JoVE Journal > Chemistry
Summary
Abstract
Introduction
Protocol
Résultats
Discussion
Divulgations
Acknowledgements
Materials
References
Traduction automatique
Please note that all translations are automatically generated. Click here for the English version.
Chimie

用于测定金属结合寡聚肽的金属电子识别和机制的Ion流动性-质谱技术

Published: September 07, 2019
doi:
10.3791/60102
, , , ,
1Department of Chemistry,Texas A&M University-Commerce

Summary

Ion 流动性质谱和分子建模技术可以描述设计金属结合肽和铜结合肽美他可辛的选择性金属结合性能。开发新的金属包合肽类将有助于治疗与金属子失平衡相关的疾病。

Abstract

电喷雾电位化(ESI)可以将水相肽或肽复合物转移到气相,同时保存其质量、总电荷、金属结合相互作用和构象形状。ESI 与电子流动性质谱法 (IM-MS) 耦合提供了一种工具技术,允许同时测量肽的量位 (m/z) 和碰撞横截面 (CCS),和构象形状。肽复合物的总体电荷由肽的酸性和基本位点1)和2)金属电的氧化状态控制。因此,复合物的总体电荷状态是影响肽金属电结合亲和力的溶液的pH的函数。对于 ESI-IM-MS 分析,肽和金属离子溶液由仅水溶液制备,pHH 与稀水醋酸或氢氧化铵一起调整。这允许为特定的肽确定pH依赖性和金属电位选择性。此外,肽复合物的m/z和CCS可与B3LYP/LanL2DZ分子建模一起使用,以识别该复合物的金属电协调结合点位和三级结构。结果表明,ESI-IM-MS如何描述一组替代的美他可辛肽的选择性结合性能,并将其与铜结合肽美他可曲蛋白进行比较。

Introduction

铜和锌离子对生物体至关重要,对包括氧化保护、组织生长、呼吸、胆固醇、葡萄糖代谢和基因组读数1在内的过程至关重要。为了启用这些功能,组,如Cys的硫酸盐,他的2,3,(更罕见)的硫丹,和Glu和Asp的甲苯选择性地将金属作为辅助因子到活动位点金属酶。这些协调小组的相似性提出了一个耐人寻味的问题,即他和Cys配体如何选择性地将Cu(I/II)或Zn(II)纳入,以确保正确的功能。
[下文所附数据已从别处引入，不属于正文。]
/-- BOOT_IMAGE_LOADED (R417, R432, R437). -/
def execBootImageLoaded (goodA goodB : Bool) (s : State) : Host.Outcome State Fault Refusal :=
  .next (
    if ¬ s.sys.powered ∨ s.sys.booted then s
    else
      let s1 := { s with cmp := { s.cmp with sweep := none } }.pllLocks
      let ok (b : Bool) : Bool := (if b then goodB else goodA) && (s.upd.slot b).good
      if ok s.upd.boot then (s1.bootFrom s.upd.boot).loadConsist.firstCals
      else if ok (!s.upd.boot) then (s1.bootFrom (!s.upd.boot)).loadConsist.firstCals
      else s1.haltCores)

/-! ### Calibration (R425–R428) -/

/-- OFS and GAIN of a channel, from the sums of its 64 conversions of zero and of the reference; none where it fails (R426). -/
def zeroOfs (sz : Nat) : Int := roundDiv ((sz : Int) - 131072) 64
def refGain (sz sr : Nat) : Nat := (roundDiv (32768 * 1366 * 64) (sr - sz)).toNat
def calPair (z : Nat × Nat) : Option (Nat × Int) :=
  if z.2 ≤ z.1 then none
  else
    let g := refGain z.1 z.2
    let o := zeroOfs z.1
    if 0x7000 ≤ g ∧ g ≤ 0x9000 ∧ o.natAbs ≤ 64 then some (g, o) else none

/-- Does a bay wait in a pass (R428): is one of its comparators on fallback? -/
def State.calWaits (s : State) (u : CarrierId) : Bool :=
  decide (u.val < 24) && (((List.range 16).any fun c => s.onFallback (coilCmp u c)) || s.onFallback (408 + u.val))

/-- The next unit of a pass begins, or the pass ends (R428): a bay that waits at its turn is taken after the heavy front end. -/
def State.calNext (s : State) : State :=
  match s.upd.pass with
  | none => s
  | some p =>
    if p.cur.isSome ∨ s.cu.toList.any (fun c => c.cal.isSome) then s
    else if p.todo = [] then { s with upd := { s.upd with pass := none, calFails := p.fails } }
    else
      match p.todo.find? fun u => !s.calWaits u with
      | none => s
      | some u =>
        let before := p.todo.takeWhile (· != u)
        let after := (p.todo.dropWhile (· != u)).drop 1
        let todo := if p.todo.contains 24 then after ++ before else before ++ after
        { s with upd := { s.upd with pass := some { p with cur := some u, todo := todo } } }.modCu u
          fun c => { c with cal := some s.frm.count }

/-- At power-up, the bay after `u` in its tile begins (R417). -/
def State.chainCal (s : State) (u : CarrierId) : State :=
  if u.val < 24 ∧ u.val % 4 ≠ 3 then s.modCu (u + 1) fun c => { c with cal := some s.frm.count } else s

/-- A calibration ends (R427): `n` channels passed. The next unit of the pass, or at power-up the next bay of the tile, begins. -/
def State.calDone (s : State) (u : CarrierId) (ok : Bool) (n : Nat) : State :=
  let kind := if u.val < 24 then 1 else 2
  let s1 := (s.modCu u fun c => { c with cal := none, calOk := c.calOk || ok }).raise 62 (unitCode u) (wd (b2n (!ok) + 256 * kind)) (wd n)
  match s1.upd.pass with
  | some p =>
    if p.cur = some u then
      { s1 with upd := { s1.upd with pass := some { p with cur := none, fails := p.fails + b2n (!ok) } } }.calNext
    else s1.chainCal u
  | none => s1.chainCal u

/-- BAY_CALIBRATION_END (R426, R427). -/
def execBayCalibrationEnd (u : CarrierId) (zr : List (Nat × Nat)) (refGood : Bool) (s : State) : Host.Outcome State Fault Refusal :=
  .next (
    match (s.cu.get u).cal with
    | none => s
    | some f =>
      if ¬ s.carriers ∨ s.since f < 80 then s
      else
        let res := (List.range 16).map fun c => (zr[c]?).bind calPair
        let n := (res.filter Option.isSome).length
        if n = 16 ∧ refGood then
          let s1 := s.forAll res.zipIdx fun t e => match e.1 with
            | some (g, o) => t.putReg (calAdr u e.2) (bits 31 16 + bits 11 0) (g * 65536 + (BitVec.ofInt 12 o).toNat)
            | none => t
          (s1.modCu u fun c => { c with ofsFr := List.replicate 16 0 }).calDone u true n
        else s.calDone u false n)

/-- A software write to a CALc register of a unit in calibration ends it without constants (R427). -/
def State.calWrite (s : State) (m : Master) (u : CarrierId) (a : Nat) (w : Word) : State :=
  let t := s.plainWrite m a w
  if (s.cu.get u).cal.isSome ∧ s.reaches m a (bits 31 16 + bits 11 0) then t.calDone u false 0 else t

/-- A pass starts, unless one runs (R428). -/
def State.startPass (s : State) : State :=
  if s.upd.pass.isSome then s else { s with upd := { s.upd with pass := some ⟨none, allFin 25, 0⟩ } }.calNext

/-- CALIBRATION_PASS_START (R428): every INT seconds. -/
def execCalibrationPassStart (s : State) : Host.Outcome State Fault Refusal :=
  .next (
    let n := s.rf Adr.UPD_CAL_CFG 15 0
    if s.sys.powered ∧ s.frm.started ∧ n ≠ 0 ∧ n * s.hz ≤ s.since s.upd.passFrom then
      { s with upd := { s.upd with passFrom := s.frm.count } }.startPass
    else s)

/-- A write of UPD_CAL_CFG (R428). -/
def State.calCfgWrite (s : State) (m : Master) (w : Word) : State :=
  let t := s.plainWrite m Adr.UPD_CAL_CFG w
  if bitOf w 31 ∧ s.reaches m Adr.UPD_CAL_CFG (bits 31 31) then t.startPass else t

/-- UPD_CAL_GO (R428). -/
def execUpdCalGo (m : Master) (w : Word) (s : State) : Host.Outcome State Fault Refusal := .next (s.calCfgWrite m w)

/-! ### Writes of the flash (R431, R435, R438) -/

/-- Do the cores run from different slots (R437)? -/
def State.mixedCores (s : State) : Bool := s.upd.coreSlot != 0 && s.upd.coreSlot != 0x7F

/-- UPDATE_STAGE (R435, R436). -/
def State.stageEvent (s : State) (u stage reason : Nat) (version : Word) : State :=
  s.raise 61 (0x230 + u) (wd (stage + 256 * reason)) version

/-- A write fails (R438), with the version of the image concerned. The spec does not state that of an image which was not read, so that
it is a free value. -/
def State.writeFailed (s : State) (target reason : Nat) (version : Option Word) : State :=
  let u := s.upd
  let s1 := { s with upd := { u with state := 5, reason := reason, job := none } }
  if target ≠ 0 then s1
  else match version with
    | some v => s1.stageEvent 6 4 reason v
    | none => let (v, s2) := s1.drawFree; s2.stageEvent 6 4 reason v

/-- The image slot that is not the boot slot takes an image (R435). -/
def Upd.putSlot (u : Upd) (f : FwSlot) : Upd := if u.boot then { u with slotA := f } else { u with slotB := f }

/-- GO written 1 (R435, R437). -/
def State.updGo (s : State) : State :=
  let u := s.upd
  let target := s.rf Adr.UPD_CTL 10 8
  if u.state ≠ 0 ∧ u.state ≠ 4 ∧ u.state ≠ 5 then s.orReg Adr.UPD_STAT (2 ^ 17)
  else if target = 0 ∧ s.mixedCores then s.writeFailed 0 7 none
  else
    { s with upd := { u with state := 1, job := some (target, s.rf Adr.UPD_CTL 13 12) } }.emit
      (.dmaRead 0 (s.reg64 Adr.UPD_SRC_LO) (s.rf Adr.UPD_LEN 21 0))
选择性结合通常通过获取和贩运肽来完成,这种肽控制锌(II)或Cu(I/II)的i/II)子浓度4。Cu(I/II)具有高度反应性,对酶造成氧化损伤或异化结合,因此其自由浓度受到铜伴和铜调节蛋白的严格调节,这些蛋白质安全地将其输送到细胞中的各个位置,并紧密地调节控制其平衡5,6。铜代谢或平衡的中断与门克斯和威尔逊的疾病7以及癌症7和神经紊乱直接相关,如普里昂8和阿尔茨海默氏病9。

Wilson 的疾病与眼睛、肝脏和大脑部分的铜含量增加有关,其中 Cu(I/II) 的氧化还原反应产生活性氧,导致肝神经退化。现有的包合疗法是小的三醇氨基酸阴西胺和三甲四胺。或者,甲抗凝铜采集肽甲酰沙棘素(mb)10,11表现出治疗潜力,因为它们对Cu(I)12具有高结合亲和力。甲基三磷酸三甲杆菌OB3b的甲胺素(mb-OB3b)在威尔逊病的动物模型中被研究时,铜有效地从肝脏中取出,并通过胆汁13排泄。体外实验证实,mb-OB3b可以从肝细胞醇13中所含的铜金属醇素中洗去铜。激光消融电耦合等离子体质谱成像技术研究了威尔逊病肝样本14、15、16中铜的空间分布,并表明mb-OB3b去除铜与短处理期只有8天17。

mb-OB3b还将与其他金属离子结合,包括Ag(I)、Au(III)、Pb(II)、Mn(II)、Co(II)、Fe(II)、Ni(II)和Zn(II)18、19。Ag(I)展示的生理Cu(I)结合位点的竞争,因为它可以取代Cu(I)从mb-OB3b复合体,与Ag(I)和Ni(II)也表现出不可逆转的绑定Mb,不能取代Cu(I)19。最近,研究了一系列具有2His-2Cys结合图案的甲酰亚布辛(amb)寡肽,其锌(II)和Cu(I/II)结合特性具有特征。他们的主要氨基酸序列是相似的,他们都包含2His-2Cys主题,Pro和乙酰化N-总站。它们主要不同于mb-OB3b,因为2His-2Cys图案取代了mb-OB3b的两个enethiol牛酮结合位点。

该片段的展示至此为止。